Since September, a Clinton School team has been assisting the Arkansas Department of Environmental Quality (ADEQ) in exploring opportunities to repurpose two large mobile trailers previously used in energy-efficiency education.

The students – Caleb Denton (Bentonville, Ark.), Molly Emerson (Astoria, N.Y.), Christopher Ogom (Marsabit, Kenya), Damien Powell (Sparta, Mich.), Samantha Sheffield (Austin, Texas) – have spent the year identifying new uses for the trailers and determining communities that may be served. The group first conducted needs assessment – a systematic process for determining and addressing needs or gaps between current conditions and desired conditions – of the organization itself, ADEQ, as well as the potential communities.

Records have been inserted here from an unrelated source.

theorem extract_byteWord (b : Byte) : (byteWord b).extractLsb' 16 16 = 0#16 := by
  apply BitVec.eq_of_getLsbD_eq
  intro j hj
  rw [BitVec.getLsbD_extractLsb', getLsbD_byteWord]
  have : ¬ 16 + j < 8 := by omega
  simp [this]

theorem extract_pairWord (a b : Byte) : (pairWord a b).extractLsb' 16 16 = 0#16 := by
  apply BitVec.eq_of_getLsbD_eq
  intro j hj
  rw [BitVec.getLsbD_extractLsb', getLsbD_pairWord]
  have h1 : ¬ 16 + j < 8 := by omega
  simp [h1]

theorem extract_bitWord (d : Bool) : (bitWord d).extractLsb' 16 16 = 0#16 := by
  cases d <;> rfl

theorem kind_iec_lines {e : Engine} (hk : e.params.kind = .iec) : e.linesDriven ↔ e.loadQ = .low ∧ e.clkQ.driven = true := by
  unfold Engine.linesDriven; rw [hk]

theorem kind_oec_lines {e : Engine} (hk : e.params.kind = .oec) : e.linesDriven ↔
    e.dataQ.driven = true ∧ e.clkQ.driven = true ∧ e.latchQ = .low ∧ e.oeQ.driven = true := by
  unfold Engine.linesDriven; rw [hk]

theorem driven_ofBool (b : Bool) : (Level.ofBool b).driven = true := by cases b <;> rfl

/-- The lines after a chain read (70_reset_and_hazards.md R250). -/
theorem lines_read {e : Engine} {u : Nat} {ds : List Bool} (hd : ds ≠ []) (hk : e.params.kind = .iec) :
    (e.emits (loadEvents u ++ ds.flatMap (sampleEvents u))).linesDriven := by
  obtain ⟨h1, h2, _⟩ := emits_read_levels e u ds
  rw [kind_iec_lines (by simpa using hk), h1, h2, if_neg hd]
  exact ⟨rfl, rfl⟩

/-- The lines after a full-chain write (R250). -/
theorem lines_write {e : Engine} {u n : Nat} {cache : List Byte} (hn : 1 ≤ n) (hk : e.params.kind = .oec)
    (ho : e.oeQ.driven = true) : (e.emits (fullWriteEvents u n cache)).linesDriven := by
  obtain ⟨_, h2, h3, h4, h5⟩ := emits_write_levels e u n hn cache
  rw [kind_oec_lines (by simpa using hk), h2, h3, h4, h5]
  exact ⟨driven_ofBool _, rfl, rfl, ho⟩

/-- A full-chain write of a new CACHE is the emission of its events on the old engine. -/
theorem fullWrite_with (e : Engine) (ca : List Byte) :
    Engine.fullWrite { e with cache := ca } =
      { e.emits (fullWriteEvents e.params.delayUnit e.params.n ca) with cache := ca } := by
  rw [fullWrite_eq]
  have := emits_with (fullWriteEvents e.params.delayUnit e.params.n ca) e e.ready e.status e.rdata e.xbuf ca
  refine this.trans ?_
  apply Engine.ext <;> simp

/-- A chain read gives the draws of a data line (00_scope.md R14). -/
theorem line_read_samples {e : Engine} {ds : List Bool} (h : e.attached = .line ds) {m : Nat} (hm : m ≤ ds.length) :
    e.loadPulse.nextSamples m = ds.take m :=
  (line_nextSamples m (line_loadPulse h) hm).1

theorem line_clockPulses {ds : List Bool} (p : Nat) : ∀ {e : Engine}, e.attached = .line ds →
    (Engine.clockPulses p e).attached = .line ds := by
  induction p with
  | zero => intro e h; exact h
  | succ p ih => intro e h; exact ih (line_clockPulse h)

/-- The shape shared by the three chain reads: `m` samples, and what is then stored. -/
theorem done_read {i : Instr} {e x : Engine} {m : Nat} (hm : 1 ≤ e.params.n → 1 ≤ m) (hk : i.kind = .iec)
    (hc : okCounts e.params.n i = (2 + 2 * m, 4 + 5 * m, m)) (hi : i.isInit = false) (hw : writesChain i = false)
    (own : ownStatus i e = 0#32) (rd : Word) (xb : List Byte)
    (hx : x = { e.loadPulse.afterSamples m with status := 0#32, rdata := rd, xbuf := xb })
    (h1 : writesRdata i = false → rd = e.rdata) (h2 : writesRdata i = true → rd.extractLsb' 16 16 = 0#16)
    (h3 : (∀ len, i ≠ .inReadall len) → xb = e.xbuf) (h4 : e.xbuf.length = e.params.n → xb.length = e.params.n) :
    Done i e (loadEvents e.params.delayUnit ++ (e.loadPulse.nextSamples m).flatMap (sampleEvents e.params.delayUnit)) x := by
  subst hx
  constructor
  · exact own
  · rw [afterSamples_loadPulse]; apply Engine.ext <;> simp [hi]
  · exact h1
  · exact h2
  · exact h3
  · exact h4
  · intro _; rw [afterSamples_loadPulse]; simp
  · intro h; rw [hw] at h; cases h
  · rw [countsOf_read, hc, nextSamples_length]
  · rw [hk]; exact allowed_read _ _
  · intro ds h hl
    rw [samplesOf_read] at hl ⊢
    rw [nextSamples_length] at hl ⊢
    exact line_read_samples h hl
  · intro hn _ hk'
    have := hm hn
    refine lines_read ?_ (hk'.trans hk)
    intro h; have := congrArg List.length h; simp at this; omega

/-- The shape shared by the writes. -/
theorem done_write {i : Instr} {e x : Engine} (hk : i.kind = .oec)
    (hc : okCounts e.params.n i = (2 + 16 * e.params.n, 4 + 40 * e.params.n, 0)) (hi : i.isInit = false)
    (hr : writesRdata i = false) (own : ownStatus i e = 0#32) (ca : List Byte)
    (hx : x = (Engine.fullWrite { e with cache := ca }).finish .ok)
    (hw : writesChain i = true) (h : e.xbuf.length = e.params.n → e.cache.length = e.params.n → ca.length = e.params.n) :
    Done i e (fullWriteEvents e.params.delayUnit e.params.n ca) x := by
  rw [fullWrite_with] at hx
  subst hx
  constructor
  · exact own
  · apply Engine.ext <;> simp [hi, Code.statusWord, Code.value]
  · intro _; simp
  · intro h; rw [hr] at h; cases h
  · intro _; simp
  · intro h; simpa using h
  · intro h; rw [hw] at h; cases h
  · intro _; exact h
  · rw [countsOf_write, hc]
  · rw [hk]; exact allowed_write _ _ _
  · intro ds _ _; rw [samplesOf_write]; rfl
  · intro hn hl hk'
    rcases hl with hl | hl
    · rw [hi] at hl; cases hl
    · rw [kind_oec_lines (hk'.trans hk)] at hl
      exact lines_write hn (hk'.trans hk) hl.2.2.2

/-- The shape shared by the commands that only drive the output-enable line. -/
theorem done_enable {i : Instr} {e x : Engine} (b : Bool) (ht : togglesEnable i = true)
    (hx : x = (e.emit (.setOutputEnable b)).finish .ok) : Done i e [.setOutputEnable b] x := by
  subst hx
  have hl : ∀ k : Kind, k = .oec → e.linesDriven → e.params.kind = k → (e.emits [.setOutputEnable b]).linesDriven := by
    rintro k rfl hl hk
    rw [kind_oec_lines hk] at hl
    rw [kind_oec_lines (by simpa using hk)]
    simp [Engine.drive, driven_ofBool, hl]
  cases i <;> (simp only [togglesEnable, Bool.false_eq_true] at ht)
  all_goals constructor
  all_goals first
    | rfl
    | exact fun _ h hk => h.elim (fun h => absurd h (by simp [Instr.isInit])) (fun h => hl _ rfl h hk)
    | simp [writesRdata, writesChain, Event.allowed, Instr.kind, samplesOf]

The group has worked closely with project supervisors Audree Miller and Andrea Hopkins, who have an extensive background in environmental outreach and programming.

In the initial talks with ADEQ, the team said a small group of potentials uses for the trailers – which were originally a part of the Weatherization Training Center at UA Pulaski Technical College and the Arkansas Energy Office – continued to come up.

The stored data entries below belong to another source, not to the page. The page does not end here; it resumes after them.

-- ==== Sys2Proof/Laws/Decode.lean ====
section
/-! SUPPORT. Words and their fields (30_encoding.md R70 to R77): a word is fixed by its opcode and its operand bits, a reserved bit
of a legal word is 0, and a count read back from a word is the count. -/

namespace Sys2Proof

/-- A bit of a mask that a word has no bit in common with is 0 in the word. -/
theorem bit_of_mask {w m : Word} (h : w &&& m = 0#32) {j : Nat} (hm : m.getLsbD j = true) : w.getLsbD j = false := by
  have := congrArg (fun x => BitVec.getLsbD x j) h
  simpa [hm] using this

/-- A word is the word of a command whose opcode and operand bits it has. -/
theorem word_eq {w : Word} {i : Instr} (hop : opField w = i.opcode)
    (hb : ∀ j, j < 24 → i.operandBits.getLsbD j = w.getLsbD (j + 8)) : encode i = w := by
  apply BitVec.eq_of_getLsbD_eq
  intro j hj
  unfold encode
  rw [BitVec.getLsbD_append]
  by_cases h : j < 8
  · have := congrArg (fun x => BitVec.getLsbD x j) hop
    simp only [opField, BitVec.getLsbD_extractLsb', h, decide_true, Bool.true_and, Nat.zero_add] at this
    simp [h, this]
  · have := hb (j - 8) (by omega)
    rw [if_neg h, this]; congr 1; omega

theorem mask_hi : ∀ j, 24 ≤ j → j < 32 → BitVec.getLsbD 0xFF000000#32 j = true := by decide
theorem mask_16 : ∀ j, j < 32 → 16 ≤ j →  BitVec.getLsbD 0xFFFF0000#32 j = true := by decide
theorem mask_25 : ∀ j, j < 32 → 25 ≤ j →  BitVec.getLsbD 0xFE000000#32 j = true := by decide
theorem mask_8 : ∀ j, j < 32 → 8 ≤ j →  BitVec.getLsbD 0xFFFFFF00#32 j = true := by decide

/-- Format N: no operand bits. -/
theorem bits_n {w : Word} (h : w &&& 0xFFFFFF00#32 = 0#32) : ∀ j, j < 24 → (0#24).getLsbD j = w.getLsbD (j+8) := by
  intro j hj
  rw [bit_of_mask h (mask_8 _ (by omega) (by omega))]; simp

/-- Formats D16, L and B: 16 operand bits, then zeros. -/
theorem bits_d16 {w : Word} (h : w &&& 0xFF000000#32 = 0#32) :
    ∀ j, j < 24 → (0#8 ++ data16Field w : BitVec 24).getLsbD j = w.getLsbD (j+8) := by
  intro j hj
  rw [BitVec.getLsbD_append]
  by_cases h1 : j < 16
  · simp [h1, data16Field, Nat.add_comm]
  · rw [bit_of_mask h (mask_hi _ (by omega) (by omega))]; simp [h1]

/-- Format D8: 8 operand bits, then zeros. -/
theorem bits_d8 {w : Word} (h : w &&& 0xFFFF0000#32 = 0#32) :
    ∀ j, j < 24 → (0#16 ++ data8Field w : BitVec 24).getLsbD j = w.getLsbD (j+8) := by
  intro j hj
  rw [BitVec.getLsbD_append]
  by_cases h1 : j < 8
  · simp [h1, data8Field, Nat.add_comm]
  · rw [bit_of_mask h (mask_16 _ (by omega) (by omega))]; simp [h1]

/-- Format BV: 16 operand bits, V, then zeros. -/
theorem bits_bv {w : Word} (h : w &&& 0xFE000000#32 = 0#32) :
    ∀ j, j < 24 → (0#7 ++ (BitVec.ofBool (valueField w) ++ data16Field w) : BitVec 24).getLsbD j = w.getLsbD (j+8) := by
  intro j hj
  rw [BitVec.getLsbD_append, BitVec.getLsbD_append]
  by_cases h1 : j < 16
  · have : j < 17 := by omega
    simp [h1, this, data16Field, Nat.add_comm]
  · by_cases h2 : j = 16
    · subst h2; simp [valueField]
    · rw [bit_of_mask h (mask_25 _ (by omega) (by omega))]
      have : ¬ j < 17 := by omega
      simp [this]

/-- LEN or IDX put back into its field is the field. -/
theorem count_ofNat (w : Word) : BitVec.ofNat 16 (countField w) = data16Field w := by
  unfold countField data16Field
  exact BitVec.ofNat_toNat _ _ |>.trans (by simp)

/-- The family Encoding, for every command. -/
theorem encoding_all (i : Instr) : Laws.Encoding.Statement i :=
  match i with
  | .inInit => Laws.Encoding.inInit
  | .inLoad => Laws.Encoding.inLoad
  | .inReadbyte => Laws.Encoding.inReadbyte
  | .inReadword => Laws.Encoding.inReadword
  | .inReadall _ => Laws.Encoding.inReadall _
  | .inReadbit _ => Laws.Encoding.inReadbit _
  | .outInit => Laws.Encoding.outInit
  | .outEnable => Laws.Encoding.outEnable
  | .outDisable => Laws.Encoding.outDisable
  | .outWritebyte _ => Laws.Encoding.outWritebyte _
  | .outWriteword _ => Laws.Encoding.outWriteword _
  | .outWriteall _ => Laws.Encoding.outWriteall _
  | .outWritebit _ _ => Laws.Encoding.outWritebit _ _
  | .outDeinit => Laws.Encoding.outDeinit

/-- The opcode of the word of a command. -/
theorem opField_encode (i : Instr) : opField (encode i) = i.opcode := Laws.Encoding.opField_append _ _

/-- LEN or IDX read from the word it was put into. -/
theorem count_encode16 (x : Nat) (h : x < 65536) (op : Byte) :
    countField (((0#8 ++ BitVec.ofNat 16 x : BitVec 24) ++ op : Word)) = x := by
  unfold countField
  have : BitVec.extractLsb' 8 16 ((0#8 ++ BitVec.ofNat 16 x : BitVec 24) ++ op : Word) = BitVec.ofNat 16 x := by
    apply BitVec.eq_of_getLsbD_eq
    intro j hj
    rw [BitVec.getLsbD_extractLsb', BitVec.getLsbD_append, BitVec.getLsbD_append]
    simp [hj]
  rw [this]; simp; omega

end Sys2Proof
end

“The four uses that repeatedly came up were using the trailers as an education unit for small businesses to talk about environmental regulation, education units for children, a mobile lab, and a mobile command unit to go out for disaster responses,” Sheffield said.

Those potential uses formed the basis of the questions for the team’s interviews. Between needs assessment and the team’s best practices research, the team interviewed roughly 50 representatives.

“As we started our best practices research, we realized there was not much written information on mobile units,” Sheffield said. “There weren’t many best practices that said ‘here’s what mobile trailers have done before.’ We realized we were going to have to go out and find organizations to interview.”

For the team’s best practices research, the organizations interviewed included the Arkansas Arts Center, Arkansas Department of Emergency Management, Arkansas Game and Fish, Carroll County Solid Waste Authority, and the Oklahoma Baptist Relief Command Center. The team worked to find different groups that represented each of the four potential uses for ADEQ’s mobile trailers. The interviewees offered a number of unique uses for the mobile units.

“The Arkansas Arts Center, they have a mobile education unit,” Sheffield said. “We found a group of dairy farmers who have a mobile education unit where they actually have two cows on the unit and they do a milking demonstration to teach kids about dairy farming,” Sheffield said.

With interviews wrapping up in the coming weeks, the team will compile its findings and submit a proposal to ADEQ in April. The proposal will be a part of a presentation to ADEQ directors.

“This has been a really interesting project to start my Clinton School experience because there is so much data to gather and so much to learn about the environmental needs of the state,” said Sheffield. “Our team is really excited to finally put everything together to present as a proposal that can be used by ADEQ to aid in the protection of the Natural State’s resources.”